» YOUR OBJECTIVE
Reproduce verbatim the lines of the material below, starting at the line with "f.lo - f.lo)" and ending at the line with "let g := groupAt off", both inclusive; skip the rest.
SUPPLIED MATERIAL Start Marker
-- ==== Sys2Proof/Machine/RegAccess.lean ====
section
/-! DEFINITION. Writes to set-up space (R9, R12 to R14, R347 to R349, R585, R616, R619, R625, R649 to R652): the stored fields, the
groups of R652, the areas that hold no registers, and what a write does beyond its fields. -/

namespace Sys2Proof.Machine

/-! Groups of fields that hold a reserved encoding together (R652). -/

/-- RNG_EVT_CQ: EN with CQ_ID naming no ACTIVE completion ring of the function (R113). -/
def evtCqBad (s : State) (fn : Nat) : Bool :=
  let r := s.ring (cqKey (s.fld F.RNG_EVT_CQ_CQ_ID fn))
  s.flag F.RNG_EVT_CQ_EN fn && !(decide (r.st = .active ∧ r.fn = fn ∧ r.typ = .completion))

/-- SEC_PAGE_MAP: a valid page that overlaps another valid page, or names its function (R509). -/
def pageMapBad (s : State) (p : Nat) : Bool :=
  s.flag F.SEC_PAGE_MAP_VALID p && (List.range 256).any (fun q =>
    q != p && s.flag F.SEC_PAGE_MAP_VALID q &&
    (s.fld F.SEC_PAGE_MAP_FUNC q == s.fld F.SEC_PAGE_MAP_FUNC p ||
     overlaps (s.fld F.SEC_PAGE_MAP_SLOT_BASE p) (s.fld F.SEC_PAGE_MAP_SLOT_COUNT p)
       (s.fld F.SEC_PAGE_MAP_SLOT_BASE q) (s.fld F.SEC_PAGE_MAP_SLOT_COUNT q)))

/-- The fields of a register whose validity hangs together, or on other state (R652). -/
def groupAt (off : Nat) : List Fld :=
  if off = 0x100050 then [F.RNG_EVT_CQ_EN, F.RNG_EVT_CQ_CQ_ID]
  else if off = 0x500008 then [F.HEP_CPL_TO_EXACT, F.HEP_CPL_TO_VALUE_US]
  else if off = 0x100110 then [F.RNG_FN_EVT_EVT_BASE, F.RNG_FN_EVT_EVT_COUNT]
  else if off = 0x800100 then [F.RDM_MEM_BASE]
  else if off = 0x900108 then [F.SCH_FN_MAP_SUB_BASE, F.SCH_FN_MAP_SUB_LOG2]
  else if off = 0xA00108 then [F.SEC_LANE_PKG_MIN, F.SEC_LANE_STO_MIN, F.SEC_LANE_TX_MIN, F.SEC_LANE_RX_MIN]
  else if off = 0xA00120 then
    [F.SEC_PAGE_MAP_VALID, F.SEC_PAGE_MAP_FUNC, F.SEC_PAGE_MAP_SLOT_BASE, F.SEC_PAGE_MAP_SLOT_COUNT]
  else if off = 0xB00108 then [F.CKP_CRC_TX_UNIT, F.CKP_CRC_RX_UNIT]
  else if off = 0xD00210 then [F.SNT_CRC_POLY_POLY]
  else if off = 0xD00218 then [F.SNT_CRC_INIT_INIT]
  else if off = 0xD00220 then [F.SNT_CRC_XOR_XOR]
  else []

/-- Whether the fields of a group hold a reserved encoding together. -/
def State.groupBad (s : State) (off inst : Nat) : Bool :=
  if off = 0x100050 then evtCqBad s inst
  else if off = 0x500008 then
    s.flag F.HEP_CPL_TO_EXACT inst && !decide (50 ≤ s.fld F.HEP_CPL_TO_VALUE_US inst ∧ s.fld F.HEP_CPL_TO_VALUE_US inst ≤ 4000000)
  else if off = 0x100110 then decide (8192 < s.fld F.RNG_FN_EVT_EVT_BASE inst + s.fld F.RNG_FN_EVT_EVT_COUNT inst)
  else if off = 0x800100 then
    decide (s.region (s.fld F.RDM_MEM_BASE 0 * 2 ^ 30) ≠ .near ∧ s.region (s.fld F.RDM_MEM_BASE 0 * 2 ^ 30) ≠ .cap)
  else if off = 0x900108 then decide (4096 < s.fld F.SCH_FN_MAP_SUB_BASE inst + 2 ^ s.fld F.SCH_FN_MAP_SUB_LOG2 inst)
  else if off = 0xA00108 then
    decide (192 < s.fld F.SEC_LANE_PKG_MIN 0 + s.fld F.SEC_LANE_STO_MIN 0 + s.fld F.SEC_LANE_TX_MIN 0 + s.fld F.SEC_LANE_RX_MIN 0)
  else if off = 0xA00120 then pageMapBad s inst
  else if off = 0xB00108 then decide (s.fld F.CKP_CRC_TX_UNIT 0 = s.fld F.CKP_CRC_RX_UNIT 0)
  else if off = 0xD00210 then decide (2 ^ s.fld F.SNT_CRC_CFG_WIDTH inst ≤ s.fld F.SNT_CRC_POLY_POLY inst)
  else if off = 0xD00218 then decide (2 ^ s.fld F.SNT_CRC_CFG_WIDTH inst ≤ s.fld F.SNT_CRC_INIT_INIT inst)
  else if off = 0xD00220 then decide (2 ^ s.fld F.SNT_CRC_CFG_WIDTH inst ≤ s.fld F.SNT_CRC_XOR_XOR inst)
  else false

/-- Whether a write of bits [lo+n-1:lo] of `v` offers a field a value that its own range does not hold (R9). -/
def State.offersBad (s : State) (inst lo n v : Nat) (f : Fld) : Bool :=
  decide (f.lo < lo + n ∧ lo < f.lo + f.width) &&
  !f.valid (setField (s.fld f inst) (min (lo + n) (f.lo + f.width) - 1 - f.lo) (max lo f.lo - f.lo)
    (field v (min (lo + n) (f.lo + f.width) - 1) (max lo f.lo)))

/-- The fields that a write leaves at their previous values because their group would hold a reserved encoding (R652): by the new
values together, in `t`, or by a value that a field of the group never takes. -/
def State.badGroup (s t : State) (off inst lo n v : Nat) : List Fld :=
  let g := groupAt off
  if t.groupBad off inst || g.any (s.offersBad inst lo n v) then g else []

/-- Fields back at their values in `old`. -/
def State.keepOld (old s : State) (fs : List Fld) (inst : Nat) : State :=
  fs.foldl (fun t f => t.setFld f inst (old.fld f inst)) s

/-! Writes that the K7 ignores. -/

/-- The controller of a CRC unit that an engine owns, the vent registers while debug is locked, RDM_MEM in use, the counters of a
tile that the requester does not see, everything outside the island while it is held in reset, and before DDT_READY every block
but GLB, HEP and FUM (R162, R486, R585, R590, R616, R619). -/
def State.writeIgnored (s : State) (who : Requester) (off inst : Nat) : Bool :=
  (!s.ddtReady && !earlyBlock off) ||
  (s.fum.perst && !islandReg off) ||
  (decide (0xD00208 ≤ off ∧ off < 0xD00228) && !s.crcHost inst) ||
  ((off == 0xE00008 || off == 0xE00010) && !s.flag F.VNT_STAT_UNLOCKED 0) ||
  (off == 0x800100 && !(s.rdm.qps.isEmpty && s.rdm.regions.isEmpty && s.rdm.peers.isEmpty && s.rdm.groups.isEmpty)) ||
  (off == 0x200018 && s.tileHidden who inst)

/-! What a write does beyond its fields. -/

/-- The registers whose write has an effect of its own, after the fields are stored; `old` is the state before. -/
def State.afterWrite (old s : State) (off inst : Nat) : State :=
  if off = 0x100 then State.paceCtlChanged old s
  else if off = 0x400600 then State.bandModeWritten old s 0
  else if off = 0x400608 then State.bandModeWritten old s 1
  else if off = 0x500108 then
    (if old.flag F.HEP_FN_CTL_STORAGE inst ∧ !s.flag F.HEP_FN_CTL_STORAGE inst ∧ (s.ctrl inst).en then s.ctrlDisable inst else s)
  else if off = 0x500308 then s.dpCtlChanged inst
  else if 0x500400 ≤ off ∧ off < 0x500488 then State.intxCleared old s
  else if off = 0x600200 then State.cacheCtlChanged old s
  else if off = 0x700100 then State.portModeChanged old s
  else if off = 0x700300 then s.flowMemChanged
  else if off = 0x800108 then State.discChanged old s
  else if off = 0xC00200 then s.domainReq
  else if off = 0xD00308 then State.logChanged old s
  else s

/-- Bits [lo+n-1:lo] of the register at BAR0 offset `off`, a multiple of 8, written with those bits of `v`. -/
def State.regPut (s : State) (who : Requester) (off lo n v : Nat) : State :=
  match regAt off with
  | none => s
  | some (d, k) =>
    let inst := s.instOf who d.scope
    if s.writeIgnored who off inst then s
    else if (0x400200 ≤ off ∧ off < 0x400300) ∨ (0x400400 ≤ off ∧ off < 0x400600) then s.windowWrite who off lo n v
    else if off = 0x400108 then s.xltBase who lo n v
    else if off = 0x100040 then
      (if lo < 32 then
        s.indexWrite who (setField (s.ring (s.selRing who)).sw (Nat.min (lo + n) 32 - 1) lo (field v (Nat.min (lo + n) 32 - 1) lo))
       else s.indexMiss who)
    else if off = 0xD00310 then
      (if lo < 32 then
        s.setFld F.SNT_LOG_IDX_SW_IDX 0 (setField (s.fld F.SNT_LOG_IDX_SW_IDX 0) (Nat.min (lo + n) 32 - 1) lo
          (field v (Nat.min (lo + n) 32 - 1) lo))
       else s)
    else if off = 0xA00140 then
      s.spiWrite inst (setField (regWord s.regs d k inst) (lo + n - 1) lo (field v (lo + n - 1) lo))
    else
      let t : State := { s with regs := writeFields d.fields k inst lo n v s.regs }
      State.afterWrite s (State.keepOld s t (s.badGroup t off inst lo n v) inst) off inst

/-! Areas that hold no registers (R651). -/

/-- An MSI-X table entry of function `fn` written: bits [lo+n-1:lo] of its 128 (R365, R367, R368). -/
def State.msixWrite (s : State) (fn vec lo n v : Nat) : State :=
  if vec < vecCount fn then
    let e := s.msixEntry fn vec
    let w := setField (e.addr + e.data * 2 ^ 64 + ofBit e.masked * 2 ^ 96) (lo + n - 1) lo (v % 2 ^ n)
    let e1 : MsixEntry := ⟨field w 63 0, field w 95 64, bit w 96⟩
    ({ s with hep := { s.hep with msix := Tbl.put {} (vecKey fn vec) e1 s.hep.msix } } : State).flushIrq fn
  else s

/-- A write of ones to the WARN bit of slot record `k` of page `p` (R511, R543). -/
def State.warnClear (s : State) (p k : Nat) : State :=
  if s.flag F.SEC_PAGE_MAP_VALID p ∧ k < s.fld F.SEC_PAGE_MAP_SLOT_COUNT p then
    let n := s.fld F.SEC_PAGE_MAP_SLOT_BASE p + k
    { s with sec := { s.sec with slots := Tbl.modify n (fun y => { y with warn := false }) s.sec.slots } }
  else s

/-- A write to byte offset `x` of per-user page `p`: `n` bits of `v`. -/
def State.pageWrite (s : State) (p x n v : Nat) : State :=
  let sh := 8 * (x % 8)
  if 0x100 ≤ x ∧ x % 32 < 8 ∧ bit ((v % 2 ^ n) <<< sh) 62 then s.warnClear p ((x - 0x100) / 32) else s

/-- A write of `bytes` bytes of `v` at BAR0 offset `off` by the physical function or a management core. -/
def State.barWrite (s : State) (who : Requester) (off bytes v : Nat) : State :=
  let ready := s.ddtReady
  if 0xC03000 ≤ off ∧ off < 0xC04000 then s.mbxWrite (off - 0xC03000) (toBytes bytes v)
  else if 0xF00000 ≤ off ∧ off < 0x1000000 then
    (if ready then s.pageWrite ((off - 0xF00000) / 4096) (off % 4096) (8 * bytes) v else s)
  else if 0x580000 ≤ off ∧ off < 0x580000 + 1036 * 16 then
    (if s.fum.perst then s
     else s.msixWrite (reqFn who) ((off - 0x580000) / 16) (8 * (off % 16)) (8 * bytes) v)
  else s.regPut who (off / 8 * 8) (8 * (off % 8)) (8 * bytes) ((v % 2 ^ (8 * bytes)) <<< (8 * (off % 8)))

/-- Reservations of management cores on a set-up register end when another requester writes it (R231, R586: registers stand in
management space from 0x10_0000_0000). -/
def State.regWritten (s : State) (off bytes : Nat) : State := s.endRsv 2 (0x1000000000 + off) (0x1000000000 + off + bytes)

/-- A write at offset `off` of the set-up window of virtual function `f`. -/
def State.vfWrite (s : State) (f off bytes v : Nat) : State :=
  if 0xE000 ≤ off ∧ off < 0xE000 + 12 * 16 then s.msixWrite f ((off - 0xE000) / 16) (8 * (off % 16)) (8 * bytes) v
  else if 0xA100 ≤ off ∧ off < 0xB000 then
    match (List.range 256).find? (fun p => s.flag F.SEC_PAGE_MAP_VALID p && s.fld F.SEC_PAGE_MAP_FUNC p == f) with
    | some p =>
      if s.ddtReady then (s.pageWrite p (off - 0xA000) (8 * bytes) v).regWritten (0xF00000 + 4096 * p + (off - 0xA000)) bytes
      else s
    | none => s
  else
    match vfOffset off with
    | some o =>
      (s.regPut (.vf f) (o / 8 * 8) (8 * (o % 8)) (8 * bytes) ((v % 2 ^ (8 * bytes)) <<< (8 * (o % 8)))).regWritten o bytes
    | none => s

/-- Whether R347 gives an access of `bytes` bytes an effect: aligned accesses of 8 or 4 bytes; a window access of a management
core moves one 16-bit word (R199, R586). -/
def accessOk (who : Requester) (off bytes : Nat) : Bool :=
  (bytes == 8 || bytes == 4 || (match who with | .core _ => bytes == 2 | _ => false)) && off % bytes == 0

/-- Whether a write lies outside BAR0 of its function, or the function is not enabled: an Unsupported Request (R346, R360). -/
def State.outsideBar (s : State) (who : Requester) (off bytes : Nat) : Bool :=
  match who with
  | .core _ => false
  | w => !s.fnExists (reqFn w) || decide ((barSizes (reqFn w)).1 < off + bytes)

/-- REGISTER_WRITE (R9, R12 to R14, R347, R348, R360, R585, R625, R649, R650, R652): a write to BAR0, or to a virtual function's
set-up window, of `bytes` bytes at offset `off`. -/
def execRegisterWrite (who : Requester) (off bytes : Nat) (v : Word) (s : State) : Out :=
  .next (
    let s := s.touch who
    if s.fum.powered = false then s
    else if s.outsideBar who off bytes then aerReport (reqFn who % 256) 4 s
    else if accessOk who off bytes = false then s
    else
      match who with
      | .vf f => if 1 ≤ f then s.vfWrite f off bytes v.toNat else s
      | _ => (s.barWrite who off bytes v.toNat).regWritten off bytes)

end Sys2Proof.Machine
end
SUPPLIED MATERIAL End Marker
» ANSWER
  !f.valid (setField (s.fld f inst) (min (lo + n) (f.lo + f.width) - 1 - f.lo) (max lo f.lo - f.lo)
    (field v (min (lo + n) (f.lo + f.width) - 1) (max lo f.lo)))

/-- The fields that a write leaves at their previous values because their group would hold a reserved encoding (R652): by the new
values together, in `t`, or by a value that a field of the group never takes. -/
def State.badGroup (s t : State) (off inst lo n v : Nat) : List Fld :=
  let g := groupAt off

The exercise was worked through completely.